Simply specializing in these tensors and their shapes, and having been instructed that there’s broadcasting occurring, we will cause like this: Aligning each shapes on the suitable and increasing loc’s form by 1 (on the left), we now have (1, 2) which can be broadcast with (2,2) – in matrix-speak, loc is handled as a row and duplicated.

That means: Now we have two distributions with imply (0) (considered one of scale (1.5), the opposite of scale (3.5)), and in addition two with imply (1) (corresponding scales being (2.5) and (4.5)).

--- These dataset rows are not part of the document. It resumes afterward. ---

-- ==== Sys2Proof/Machine/State.lean ====
section
/-! DEFINITION. The state of the machine as plain data: the memory system of 10_state.md R20 (RAM, ITLB, DTLB, the
two counters, the life), the host's requests and the responses given so far. The decoder has no state (R20, R34). -/

namespace Sys2Proof.Machine

/-- RAM, 10_state.md R30: the bytes written with a value other than `Config.unlistedByte`, as (offset, byte) pairs
with strictly rising offsets (`Memory.wf`). -/
abbrev Memory := List Host.Cell

/-- `TLBEntry` of R28, at an address width `aw`. -/
structure TlbEntry (aw : Nat) where
  vaddrTag : BitVec aw
  paddrBase : BitVec aw
  permissionFlags : BitVec 3
  valid : Bool
deriving DecidableEq, Repr

/-- The entry that was never filled: R35, decision D18. -/
def TlbEntry.invalid (aw : Nat) : TlbEntry aw :=
  { vaddrTag := 0, paddrBase := 0, permissionFlags := 0, valid := false }

/-- Seed `n` of R35: page `n` mapped to itself with the given flags. -/
def TlbEntry.seed (aw : Nat) (flags : BitVec 3) (n : Nat) : TlbEntry aw :=
  { vaddrTag := BitVec.ofNat aw (n <<< Config.pageShift)
    paddrBase := BitVec.ofNat aw (n <<< Config.pageShift)
    permissionFlags := flags
    valid := true }

/-- A TLB: "a fixed-size array of TLBEntry" of 64 entries (R28). -/
abbrev Tlb (aw : Nat) := Vector (TlbEntry aw) Config.tlbSize

/-- A TLB right after `init` (R35): 16 seeds, the other 48 entries invalid. -/
def seededTlb (aw : Nat) (flags : BitVec 3) : Tlb aw :=
  Vector.ofFn fun i => if i.val < Config.seedCount then TlbEntry.seed aw flags i.val else TlbEntry.invalid aw

/-- `life` of R31. -/
inductive Life where
  | uninit
  | live
  | destroyed
deriving DecidableEq, Repr

/-- The state of the memory system (R20), at an address width `aw`. -/
structure MemorySystem (aw : Nat) where
  /-- RAM_SIZE, fixed at `init`. -/
  ramSize : Nat
  ram : Memory
  itlb : Tlb aw
  dtlb : Tlb aw
  /-- R29; natural numbers, as R29 allows (log entry 3). -/
  tlbHits : Nat
  tlbMisses : Nat
  life : Life
deriving DecidableEq, Repr

/-- The memory system before `init` (R36): nothing in it has a value, and no operation but `init` has a meaning. -/
def MemorySystem.uninit (aw : Nat) : MemorySystem aw :=
  { ramSize := 0
    ram := []
    itlb := Vector.replicate Config.tlbSize (TlbEntry.invalid aw)
    dtlb := Vector.replicate Config.tlbSize (TlbEntry.invalid aw)
    tlbHits := 0
    tlbMisses := 0
    life := .uninit }

/-- The table of R35: the memory system immediately after `init` with this RAM size. -/
def MemorySystem.afterInit (aw : Nat) (ramSize : Nat) : MemorySystem aw :=
  { ramSize := ramSize
    ram := []
    itlb := seededTlb aw (Config.permRead ||| Config.permExec)
    dtlb := seededTlb aw (Config.permRead ||| Config.permWrite)
    tlbHits := 0
    tlbMisses := 0
    life := .live }

/-- The whole machine. -/
structure State where
  /-- The one memory system (R20). -/
  mem : MemorySystem Config.addressWidth
  /-- The host's requests still to be served, the next one first (R45, log entry 4). -/
  requests : List Request
  /-- The results returned so far, the oldest first (00_scope.md R12, log entry 4). -/
  responses : List Response
deriving DecidableEq, Repr

/-- Right after reset (R35; hardware reset is `init`, decision D28), with the RAM size of log entry 1, no request
waiting and no result given. -/
def State.reset : State :=
  { mem := MemorySystem.afterInit Config.addressWidth Config.resetRamSize.toNat
    requests := []
    responses := [] }

/-- 60_exceptions.md R600: the block raises no exception, trap, fault or abort, and "the list of exception causes
with their codes is therefore empty". Nobody raises a fault, which is neither safe nor unsafe: there is none. -/
inductive Fault where
deriving DecidableEq, Repr

/-- The requests that have no meaning. -/
inductive Refusal where
  /-- Raised by an arm of `exec` whose instruction has no meaning yet: no arm does. Safe. -/
  | notModelled (mnemonic : String)
  /-- Raised by a memory operation other than `init` before `init` (R31, R36, 93_implementation_defined.md U1).
  Safe: the spec gives it no meaning. -/
  | beforeInit
  /-- Raised by a memory operation other than `init` after `destroy`, a second `destroy` among them (R31, R701,
  U1). Safe: the spec gives it no meaning. -/
  | afterDestroy
  /-- Raised by two operations overlapping in time on the one memory system (R45, R608, U2). Safe: the spec gives
  them no meaning. -/
  | overlappingOperations
deriving DecidableEq, Repr

end Sys2Proof.Machine
end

Right here’s a extra direct technique to see this:

d$imply()
# tf.Tensor(
# [[0. 1.]
#  [0. 1.]], form=(2, 2), dtype=float64)

d$stddev()
# tf.Tensor(
# [[1.5 2.5]
#  [3.5 4.5]], form=(2, 2), dtype=float64)

Puzzle solved!

Summing up, broadcasting is straightforward “in principle” (its guidelines are), however might have some training to get it proper. Particularly together with the truth that features / operators do have their very own views on which elements of its inputs ought to broadcast, and which shouldn’t. Actually, there isn’t a manner round trying up the precise behaviors within the documentation.

Hopefully although, you’ve discovered this submit to be begin into the subject. Possibly, just like the writer, you are feeling such as you may see broadcasting occurring wherever on the planet now. Thanks for studying!